It was therefore not a great surprise when, a few days later after the 23 July terrorist attacks in Sharm-el-Sheikh, no less than the Egyptian Head of Police pronounced that these attacks too were the work of the Israelis. Reporters on the ground also learned that all Egyptians at Sharm were blaming the Israelis. It just so happens that much fewer Israelis venture down to Sharm these days compared with a few years ago. But there were about 1000 Israelis holidaying in the Sharm area at the time of the attacks. Most were in fact Israeli Arabs. Incredibly, to avoid being lynched, these Israelis had to hide in their hotel rooms and cover up the (Israeli) number plates on their cars.
It's also worth remembering that the song "I Hate Israel" by Haaban Abdel-Rehim topped the Egyptian charts for much of last year. Check out the words here (and here aome other Examples of Arab hate TV)
So, if you are thinking of taking a holiday in Egypt - do us all a favour and wait until the Egyptians stop poisoning their people with anti-Semitic rubbish.

Oh and by the way - if you are thinking about a holiday in Dubai...

..just make sure you remember that much of Al Quaida's funding comes from there as protection money. But this shouldn't come as a surprise to anybody who saw BBC's Question Time screened from Dubai during the Iraq war. The locals in the audience made very clear their support for Osama bin Laden ... and of course their view that Israel was to blame for all the world's problems.

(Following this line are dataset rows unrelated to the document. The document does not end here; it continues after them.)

/-! ### Scratchpads and grants -/

/-- Remote writes and the write-back of corrected words (R16, R26, R129, R132, R137, R144, R214): under a static grant the granules land whole
and no other byte changes; without a grant the write is refused, counted with its writer and reason, and nothing lands; a fenced cell's are
dropped and counted, those during a strike dropped uncounted; between scenes, and while the cell's clock stands, they are held. The credit
that a packet's granules hold is owed back as the write leaves the port. -/
def Obligations.RemoteWrites : Prop :=
  (∀ (p : Nat) (s : State), exec (.correctedWriteBack p) s =
    .next { s with mem := { s.mem with writeBack := NSet.del s.mem.writeBack (p / 32) } }) ∧
  ∀ (c : CellAddr) (w : RemWrite) (ws : List RemWrite) (d o : Nat) (s : State),
    cellValid c.toNat = true → (s.cell c.toNat).port.writes = w :: ws → spDecode w.addr = some (d, o) →
    let a := c.toNat
    let n := 32 * w.grans.length
    let p := (s.modPort a fun p => { p with writes := ws }).owe (a / 32) false w.owed
    (s.gated a = true → exec (.remoteWrite c) s = .next s) ∧
    (s.gated a = false → s.striking = true → exec (.remoteWrite c) s = .next p) ∧
    (s.striking = false → s.fenced a = true → exec (.remoteWrite c) s = .next (p.inc (Reg.BLK_STATUS_fenced_drop_count (a / 32)))) ∧
    (s.striking = false → s.fenced a = false → (s.cell a).scene.phase = .changing → exec (.remoteWrite c) s = .next s) ∧
    (s.striking = false → s.gated a = false → s.fenced a = false → (s.cell a).scene.phase ≠ .changing →
      (p.judge a w.writer o n = .static → o % 32 = 0 → (∀ g ∈ w.grans, g.data.length = 32) →
        ∃ t, exec (.remoteWrite c) s = .next t ∧ t.bytes (spAddr a o) n = w.grans.flatMap (·.data) ∧
          (∀ x, x < spAddr a o ∨ spAddr a o + n ≤ x → t.byte x = s.byte x) ∧ t.regs = s.regs ∧ t.cells = p.cells ∧
          (∀ k, k < w.grans.length → t.mem.spPoison.contains (spWord a o + k) = (nth w.grans k ⟨[], false⟩).poison)) ∧
      (∀ k v, p.judge a w.writer o n = .window k → p.win a k = some v →
        let t := p.writeWords a o w.grans
        exec (.remoteWrite c) s = .next ((t.setWin a k { v with landed := v.landed + n }).fillCheck a k)) ∧
      (∀ r, p.judge a w.writer o n = .refused r →
        ∃ t, exec (.remoteWrite c) s = .next t ∧ t.mem = s.mem ∧ t.cells = p.cells ∧
          t.get (Reg.SP_GRANT_COUNTS_last_writer a) = w.writer % 2 ^ (Reg.SP_GRANT_COUNTS_last_writer a).w ∧
          t.get (Reg.SP_GRANT_COUNTS_last_reason a) = r % 2 ^ (Reg.SP_GRANT_COUNTS_last_reason a).w ∧
          t.mesh.reports = s.mesh.reports ++ [⟨a, 0, 2, faultWay 12 (gOf a)⟩]))

/-- Grant requests (Table 5.7, R135, R136): ACQUIRE of a FREE window grants it to the requester; RELEASE of a granted window lowers its
count; FREE of a FILLED one frees it; each is answered on virtual channel 2, and a request that does not fit leaves the window as it was;
the answer reaches the S-cell that waits for it. During a strike a request is discarded (R144). -/
def Obligations.Grants : Prop :=
  ∀ (c : CellAddr) (it : Item) (rest : List Item) (s : State), cellValid c.toNat = true → (s.cell c.toNat).port.inbox = it :: rest →
    s.gated c.toNat = false →
    let a := c.toNat
    let p := s.modPort a fun p => { p with inbox := rest }
    let r := it.w1
    let reply := fun (code : Nat) (t : State) => t.sendItem ⟨9, 0, it.src, 0, a, 0, 0, code, 0⟩
    (∀ w, it.ty = 8 → s.striking = false → (s.cell a).scene.phase ≠ .changing → s.win a (grWindow r) = some w → grClean r = true →
      (grType r = 0 → writerAllowed w.decl it.src = true → countOk w.decl (grCount r) = true →
        (w.st = .free → exec (.grantAcquire c) s = .next (reply 0 (p.setWin a (grWindow r)
          { w with st := .granted, writer := it.src, count := grCount r, landed := 0 }))) ∧
        (w.st ≠ .free → exec (.grantAcquire c) s = .next (reply 1 (p.inc (Reg.SP_GRANT_COUNTS_busy_count a))))) ∧
      (grType r = 0 → (writerAllowed w.decl it.src && countOk w.decl (grCount r)) = false →
        exec (.grantAcquire c) s = .next (reply 2 p)) ∧
      (grType r = 1 → writerAllowed w.decl it.src = true → countOk w.decl (grCount r) = true → w.writer = it.src → w.st = .granted →
        exec (.grantRelease c) s =
          .next (reply 0 ((p.setWin a (grWindow r) { w with count := min w.count (grCount r) }).fillCheck a (grWindow r)))) ∧
      (grType r = 2 → grCount r = 0 → w.st = .filled → it.src / 32 = a / 32 → cOf it.src = 6 → it.src < 0xF000 →
        exec (.grantFree c) s = .next (reply 0 (p.setWin a (grWindow r) { w with st := .free })))) ∧
    (it.ty = 8 → s.striking = false → (s.cell a).scene.phase ≠ .changing → s.win a (grWindow r) = none →
      (grType r = 0 → exec (.grantAcquire c) s = .next (reply 3 p)) ∧ (grType r = 1 → exec (.grantRelease c) s = .next (reply 3 p)) ∧
      (grType r = 2 → exec (.grantFree c) s = .next (reply 3 p))) ∧
    (it.ty = 8 → s.striking = true →
      (grType r = 0 → exec (.grantAcquire c) s = .next p) ∧ (grType r = 1 → exec (.grantRelease c) s = .next p) ∧
      (grType r = 2 → exec (.grantFree c) s = .next p)) ∧
    (it.ty = 9 → exec (.grantAnswer c) s = .next (s.modCell a fun x =>
      { x with port := { x.port with inbox := rest }, sc := { x.sc with answer := some (it.w1 % 256) } }))

/-- The background sweep (R138-R143): a strip whose March passes leaves the bank's contents, and the next strip follows; the shadow strip
ends a pass and strip 0 follows; a failing run with spares left is repaired with them, and with none left it is a fence condition of code
0x05. -/
def Obligations.Sweep : Prop :=
  ∀ (c : CellAddr) (k : Nat) (s : State), cellValid c.toNat = true → k < bankCount c.toNat →
    let a := c.toNat
    let g := gOf a
    let b := s.bank a k
    (s.isIn .ready = true ∨ s.isIn .running = true) → s.flag (Reg.SP_SWEEP_CTRL_enable g) = true → s.fenced a = false →
    s.get (Reg.REGION_THERMAL_tstate g) < 2 →
    (b.strip < 256 → b.atT + s.sweepPeriod g * 1000000000 / 256 ≤ s.now →
      (∀ bad, exec (.sweepStrip c k [[]] bad) s =
        .next ((s.copyStrip a k b.strip bad).modBank a k fun x => { x with strip := b.strip + 1, atT := s.now })) ∧
      (∀ runs bad, ∃ t, exec (.sweepStrip c k runs bad) s = .next t ∧ t.mem.cells = s.mem.cells ∧
        (t.bank a k).strip = b.strip + 1 ∧ (t.bank a k).atT = s.now) ∧
      (∀ f fs, let r := assignSpares b.repairs (repairTargets b.strip (f :: fs))
        r.2 = true → ∃ t, exec (.sweepStrip c k [f :: fs, []] []) s = .next t ∧ t.mem.cells = s.mem.cells ∧ (t.bank a k).repairs = r.1 ∧
          (t.bank a k).strip = b.strip + 1 ∧ t.flag (Reg.SP_SWEEP_FAIL_repaired g) = true) ∧
      (∀ f fs, (assignSpares b.repairs (repairTargets b.strip (f :: fs))).2 = false →
        ∃ t, exec (.sweepStrip c k [f :: fs] []) s = .next t ∧ t.mem.cells = s.mem.cells ∧ t.fenced a = true ∧
          t.flag (Reg.SP_SWEEP_FAIL_unrepairable g) = true)) ∧
    (b.strip = 256 →
      (∀ bad, ∃ t, exec (.sweepStrip c k [[]] bad) s = .next t ∧ t.mem = s.mem ∧
        t.bank a k = { b with strip := 0, passes := b.passes + 1 } ∧ t.cells = s.cells) ∧
      ∀ runs bad, ∃ t, exec (.sweepStrip c k runs bad) s = .next t ∧ t.mem.cells = s.mem.cells ∧ (t.bank a k).strip = 0 ∧
        (t.bank a k).passes = b.passes + 1)

/-! ### The mesh -/

/-- What an output carries in a slot, the first that applies (R153): the flit of the circuit the slot is rigged for, which moves to the
next stage; a virtual-channel-3 flit where none has gone for 511 cycles; a packet flit; another virtual-channel-3 flit; nothing. Rigging
changes (R155, R161): rewrites wait at their crossing and take effect when the slot period starts, with the variant that waits and the flits
of circuits it does not share discarded and counted; a set of detours is installed exactly when no cycle arises (R165), and the distance
table follows it. -/
def Obligations.SlotsAndRigging : Prop :=
  (∀ (b out slot pick : Nat) (s : State), blkValid b = true → out ≤ 10 → slot < slotCount b out → s.slotRuns b = true →
    let x := s.xr b
    let last := SMap.getD x.lastVc3 out 0
    let v3 := if s.vc3Room b out then x.vc3Pick b out else none
    let pk := s.pktNext b out pick
    (∀ key f, s.slotFlit b out slot = some (key, f) →
      let m := stageMask (SMap.getD x.cur.stages key 0)
      let q := SMap.getD x.stages key ⟨[], 0⟩
      let t := if q.taken == 0 && (maskOuts m).any (fun o => lateFlit x.cur b o key f) then s.inc (Reg.XR_COUNTS_late_count b) else s
      let u := if (q.take m out).taken = 0 then t.creditBack b (key / 16) false (key % 16) else t
      exec (.circuitSlot b out slot pick) s = .next ((u.modXr b fun y =>
        { y with stages := SMap.put y.stages key (q.take m out) }.fillStage key).flitOut b out { f with stage := u.nextStage b out f })) ∧
    (s.slotFlit b out slot = none →
      (∀ p, v3 = some p → (last = 0 ∨ last + 511 ≤ s.now) → exec (.circuitSlot b out slot pick) s = .next (s.vc3Move b out p)) ∧
      (∀ p, pk = some p → (v3 = none ∨ (last ≠ 0 ∧ s.now < last + 511)) → exec (.circuitSlot b out slot pick) s = .next (s.pktMove b out p)) ∧
      (∀ p, pk = none → v3 = some p → exec (.circuitSlot b out slot pick) s = .next (s.vc3Move b out p)) ∧
      (pk = none → v3 = none → exec (.circuitSlot b out slot pick) s = .next s))) ∧
  (∀ (b out slot pick : Nat) (s : State), blkValid b = true → out ≤ 10 → slot < slotCount b out → s.slotRuns b = false →
    exec (.circuitSlot b out slot pick) s = .next s) ∧
  ((∀ (edits : List RigEdit) (s : State), ∃ t, exec (.riggingRewrite edits) s = .next t ∧ t = { s with mesh := t.mesh } ∧
    ∀ b, blkValid b = true → t.xr b = { s.xr b with rewrites := (s.xr b).rewrites ++ edits.filter fun e => e.blk == b }) ∧
  (∀ (g : Nat) (s : State), regionValid g = true → (∃ b ∈ regionBlocks g, (s.xr b).periodAt < s.now / 32) →
    ∃ t, exec (.slotPeriodStart g) s = .next t ∧ t.cells = s.cells ∧ t.mem = s.mem ∧
      (∀ b ∈ regionBlocks g, t.xr b = { ((s.xr b).applyEdits).changeVariant.1 with periodAt := s.now / 32 } ∧
        (t.xr b).rewrites = [] ∧ (t.xr b).nextVariant = none ∧ (∀ n, (s.xr b).nextVariant = some n → (t.xr b).variant = n) ∧
        t.get (Reg.XR_COUNTS_rig_discard_count b) =
          satAdd (Reg.XR_COUNTS_rig_discard_count b).w (s.get (Reg.XR_COUNTS_rig_discard_count b))
            ((s.xr b).applyEdits).changeVariant.2) ∧
      ∀ b, b ∉ regionBlocks g → t.xr b = s.xr b) ∧
  ∀ (set : List (Nat × List Word64)) (s : State),
    (s.detoursOk set = true → exec (.detourInstall set) s = .next (s.setDetours set).publishDist ∧
      ∀ b, blkValid b = true → (∀ p ∈ set, p.1 = b → p.2.take 16 = s.detoursAfter set b) →
        ((s.setDetours set).xr b).detours = s.detoursAfter set b) ∧
    (s.detoursOk set = false → exec (.detourInstall set) s = .next s))
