-- ==== Sys2Proof/Laws/State.lean ====
section
/-! SUPPORT. One law for each field of the state and each update: what the update leaves alone, and what it puts there. -/

namespace Sys2Proof.Machine

/-! ### Fields after updates -/

/-! `setReg` changes `regs` only. -/
@[simp] theorem State.setReg_pending (s : State) (off v : Nat) : (s.setReg off v).pending = s.pending := rfl
@[simp] theorem State.setReg_now (s : State) (off v : Nat) : (s.setReg off v).now = s.now := rfl
@[simp] theorem State.setReg_freeIdx (s : State) (off v : Nat) : (s.setReg off v).freeIdx = s.freeIdx := rfl
@[simp] theorem State.setReg_out (s : State) (off v : Nat) : (s.setReg off v).out = s.out := rfl
@[simp] theorem State.setReg_mem (s : State) (off v : Nat) : (s.setReg off v).mem = s.mem := rfl
@[simp] theorem State.setReg_cells (s : State) (off v : Nat) : (s.setReg off v).cells = s.cells := rfl
@[simp] theorem State.setReg_banks (s : State) (off v : Nat) : (s.setReg off v).banks = s.banks := rfl
@[simp] theorem State.setReg_mesh (s : State) (off v : Nat) : (s.setReg off v).mesh = s.mesh := rfl
@[simp] theorem State.setReg_chans (s : State) (off v : Nat) : (s.setReg off v).chans = s.chans := rfl
@[simp] theorem State.setReg_pkg (s : State) (off v : Nat) : (s.setReg off v).pkg = s.pkg := rfl
@[simp] theorem State.setReg_belay (s : State) (off v : Nat) : (s.setReg off v).belay = s.belay := rfl
@[simp] theorem State.setReg_rcv (s : State) (off v : Nat) : (s.setReg off v).rcv = s.rcv := rfl
@[simp] theorem State.setReg_cairn (s : State) (off v : Nat) : (s.setReg off v).cairn = s.cairn := rfl
@[simp] theorem State.setReg_pair (s : State) (off v : Nat) : (s.setReg off v).pair = s.pair := rfl
@[simp] theorem State.setReg_acts (s : State) (off v : Nat) : (s.setReg off v).acts = s.acts := rfl
@[simp] theorem State.setReg_slots (s : State) (off v : Nat) : (s.setReg off v).slots = s.slots := rfl
@[simp] theorem State.setReg_kv (s : State) (off v : Nat) : (s.setReg off v).kv = s.kv := rfl
@[simp] theorem State.setReg_hub (s : State) (off v : Nat) : (s.setReg off v).hub = s.hub := rfl
@[simp] theorem State.setReg_host (s : State) (off v : Nat) : (s.setReg off v).host = s.host := rfl
@[simp] theorem State.setReg_rope (s : State) (off v : Nat) : (s.setReg off v).rope = s.rope := rfl
@[simp] theorem State.setReg_maps (s : State) (off v : Nat) : (s.setReg off v).maps = s.maps := rfl
@[simp] theorem State.setReg_seq (s : State) (off v : Nat) : (s.setReg off v).seq = s.seq := rfl
@[simp] theorem State.setReg_power (s : State) (off v : Nat) : (s.setReg off v).power = s.power := rfl
@[simp] theorem State.setReg_therm (s : State) (off v : Nat) : (s.setReg off v).therm = s.therm := rfl
@[simp] theorem State.setReg_clock (s : State) (off v : Nat) : (s.setReg off v).clock = s.clock := rfl
@[simp] theorem State.setReg_dor (s : State) (off v : Nat) : (s.setReg off v).dor = s.dor := rfl
@[simp] theorem State.setReg_tel (s : State) (off v : Nat) : (s.setReg off v).tel = s.tel := rfl
@[simp] theorem State.setReg_pins (s : State) (off v : Nat) : (s.setReg off v).pins = s.pins := rfl
@[simp] theorem State.setReg_castGen (s : State) (off v : Nat) : (s.setReg off v).castGen = s.castGen := rfl
@[simp] theorem State.setReg_castTab (s : State) (off v : Nat) : (s.setReg off v).castTab = s.castTab := rfl
@[simp] theorem State.setReg_distGen (s : State) (off v : Nat) : (s.setReg off v).distGen = s.distGen := rfl
@[simp] theorem State.setReg_dist (s : State) (off v : Nat) : (s.setReg off v).dist = s.dist := rfl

Ken Livingstone idiotic comments about Iran

Among the many ridiculous outrages of Ken Livingstone recently this one went unnoticed. He claimed (Radio London, 28 July 2005) that there was no better example of the West's 'double standards against Muslims' than its attitude to Iran's nuclear weapons progamme. Ken feels that Muslim countries like Iran have as much right to nuclear weapons as Israel (of course that's his biggest beef) the USA and the UK. So let's spell out to Ken and his mates the reason why this is not such a good idea:

  1. The constitution of Iran states that its goal is the destruction of Israel. This goal is the unifying theme of all Iran's mullahs. Even the supposedly 'moderate' former leader Rafsanjani stated this his ultimate goal was the destruction of Israel.
  2. In the annual military parade in Iran the missiles are painted with the slogans "Death to Israel"
  3. Iran continues to be the financial and spiritual source of most Islamic terrorist groups (including Hezbollah and Hamas) and its agents are currently paying to recruit suicide bombers in the Palestinian territories.
  4. Iran is currently advertising for suicide bombers in its own country (and thousands are registering every day) to be exported to Iraq, Chechnya, and of course 'Palestine' to kill every non-muslim on 'muslim soil'.
  5. Although people like Ken might not even be aware of it, Iran has no border with Israel, and Israel has never had any dispute with Iran. But that does not stop Iran wanting to wipe Israel off the map. In addition to Iran there are several Arab countries (including Syria and Lebanon) who ARE still officially at war with Israel and who, if they ever got hold of nuclear weapons, would also try to wipe Israel off the fact of the map. In fact, let's face it, when Egypt's Mubarak is eventually gone (and that might not be too far away) Egypt would also come back into that category. That's not to mention the assortment of terrorist groups in Palestine and beyond who would kill every Jew in the world if only they had the means to do so.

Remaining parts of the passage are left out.